Scan the records below for the line with "16 × Bool)))" and the line with "inductive ReachReq where". Repeat those two lines and every line between them exactly, and nothing else.

** Supplied data **
·····

-- ==== Sys2Proof/Syntax.lean ====
section
/-! DEFINITION. The actions of a Skatas package, one constructor per row of the opcode table: the words of the five
streams (R26 to R57), the register-value forms of CSRW, the commands of the Jecel port (R442), and the happenings of the
asynchronous engines and of the outside world. -/

namespace Sys2Proof

/-- The five streams of a core (Table 1-3), numbered as STRM of Table 18-4a numbers them. -/
inductive Strm where
  | C | L | V | M | S
  deriving DecidableEq, Repr

/-- An operand descriptor (Table 2-3). -/
inductive Desc where
  /-- kind 0: register, broadcast, or an imm8 (event, slot, ring, small constant) -/
  | reg (imm8 : BitVec 8) (bc : Bool) (reg : BitVec 6)
  /-- kind 1: a strided operand through an address register -/
  | str (areg : BitVec 4) (post : BitVec 2) (off : BitVec 17)
  deriving DecidableEq, Repr

/-- The fields of a 96-bit word other than its opcode (Table 2-2), with its three operand descriptors. -/
structure W96 where
  stall : BitVec 4
  pneg : Bool
  pred : BitVec 3
  fmt : BitVec 4
  rm : BitVec 2
  var : BitVec 2
  d : Desc
  a : Desc
  b : Desc
  deriving DecidableEq, Repr

/-- The fields of a 192-bit matrix word other than its opcode (Table 2-4). -/
structure W192 where
  stall : BitVec 4
  pneg : Bool
  pred : BitVec 3
  tile : BitVec 4
  afmt : BitVec 4
  bfmt : BitVec 4
  asrc : BitVec 2
  btr : Bool
  acc : Bool
  shape : BitVec 6
  gen : Bool
  greg : BitVec 4
  gexp : BitVec 16
  reissue : BitVec 2
  kth : BitVec 2
  areg : BitVec 4
  aoff : BitVec 25
  arsc : BitVec 4
  breg : BitVec 4
  boff : BitVec 25
  geom : BitVec 3
  kcount : BitVec 16
  chk : Bool
  retry : Bool
  deriving DecidableEq, Repr

/-- The sequence number and the tag of a Jecel port command (R441). -/
structure Jec where
  seq : Nat
  tag : Nat
  deriving DecidableEq, Repr

/-- An access of another device to this device's exported window (R429). -/
inductive RemoteAcc where
  | read (n : Nat)
  | write (data : List Byte)
  | atom (op : Nat) (wide : Bool) (operand compare : Word)
  deriving DecidableEq, Repr

/-- The status of a LINK data word (R433, R430, Table 19-8). -/
inductive LinkStatus where
  | ok | peerWithdrawn | peerAbsent | mismatch | unreachable
  deriving DecidableEq, Repr

/-- What the switch answers to an operation of a collective group (R433): a commit, with the FMT, the BF16 contributions and the clash
flags of every other rank, or a status other than OK. -/
inductive CollOutcome where
  | commit (others : List (Nat × Nat × List (BitVec 16 × Bool)))
  | fail (st : LinkStatus)
  deriving DecidableEq, Repr

/-- How the training of a port ends (Table 19-2). -/
inductive TrainResult where
  | full | half | failed
  deriving DecidableEq, Repr

/-- The fields HSET carries (R367). For KIND 0 and 1, `base` is a generic pointer of the context; `reserved` stands for
every zero field together. -/
structure HandleReq where
  kind : Nat
  w : Bool
  member : Nat
  dev : Nat
  base : Nat
  len : Nat
  reserved : Nat
  deriving DecidableEq, Repr

/-- One entry of a context's sync map (R359): page number (offset [35:16]), home die, frame within that engine, write and
deterministic bits, and the offsets within the page at which device barrier records lie. -/
structure SyncEnt where
  page : Nat
  die : Nat
  frame : Nat
  w : Bool
  d : Bool
  barriers : List Nat
  deriving DecidableEq, Repr

/-- What CTXNEW carries (R405, R416). -/
structure CtxReq where
  part : Nat
  ptbdev : Word
  ptbsec : Word
  sync : List SyncEnt
  wdog : Nat
  spill : Nat
  hndb : Word
  deriving DecidableEq, Repr

/-- The space an MREAD or MWRITE names (R442). -/
inductive MemSpace where
  | ctx (n : Nat)
  | phys
  deriving DecidableEq, Repr

/-- What REACH does to a device's entry (R429): set its export length and path, or remove it. -/
inductive ReachReq where
  | set (len path : Nat)
  | remove
  deriving DecidableEq, Repr

/-- One device of the replica list (R394). -/
structure ReplicaDev where
  dev : Nat
  domain : Nat
  reachable : Bool
  deriving DecidableEq, Repr

/-- The part of a queued store that an event takes: the window it goes to, and how many of its elements, 0 for all that are left. -/
structure Portion where
  win : Nat
  k : Nat
  deriving DecidableEq, Repr

/-- What one arrival brings a load: how many elements of its sources, 0 for all that are left, and the bytes that come from elsewhere. -/
structure Arrival where
  k : Nat
  data : List Byte
  deriving DecidableEq, Repr

/-- The core whose translation a walk fills, and what its TLBs have thrown out first: nothing (0), the core's entry (1), or the die's
too (2). -/
structure Filling where
  core : Nat
  evict : Nat
  deriving DecidableEq, Repr

/-- A lineage mirror message of another device (R391): an entry to hold, the trimming of one, or the acknowledgement of a mirror of this
device's (NOMIR of Table 17-8). -/
inductive MirrorMsg where
  | store (dev : Nat) (handle : Word) (ver : Nat) (body : List Byte)
  | trim (dev : Nat) (handle : Word) (ver : Nat)
  | ack (dev : Nat) (handle : Word) (ver : Nat)
  deriving DecidableEq, Repr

·····

** The answer **
  | commit (others : List (Nat × Nat × List (BitVec 16 × Bool)))
  | fail (st : LinkStatus)
  deriving DecidableEq, Repr

/-- How the training of a port ends (Table 19-2). -/
inductive TrainResult where
  | full | half | failed
  deriving DecidableEq, Repr

/-- The fields HSET carries (R367). For KIND 0 and 1, `base` is a generic pointer of the context; `reserved` stands for
every zero field together. -/
structure HandleReq where
  kind : Nat
  w : Bool
  member : Nat
  dev : Nat
  base : Nat
  len : Nat
  reserved : Nat
  deriving DecidableEq, Repr

/-- One entry of a context's sync map (R359): page number (offset [35:16]), home die, frame within that engine, write and
deterministic bits, and the offsets within the page at which device barrier records lie. -/
structure SyncEnt where
  page : Nat
  die : Nat
  frame : Nat
  w : Bool
  d : Bool
  barriers : List Nat
  deriving DecidableEq, Repr

/-- What CTXNEW carries (R405, R416). -/
structure CtxReq where
  part : Nat
  ptbdev : Word
  ptbsec : Word
  sync : List SyncEnt
  wdog : Nat
  spill : Nat
  hndb : Word
  deriving DecidableEq, Repr

/-- The space an MREAD or MWRITE names (R442). -/
inductive MemSpace where
  | ctx (n : Nat)
  | phys
  deriving DecidableEq, Repr

/-- What REACH does to a device's entry (R429): set its export length and path, or remove it. -/
inductive ReachReq where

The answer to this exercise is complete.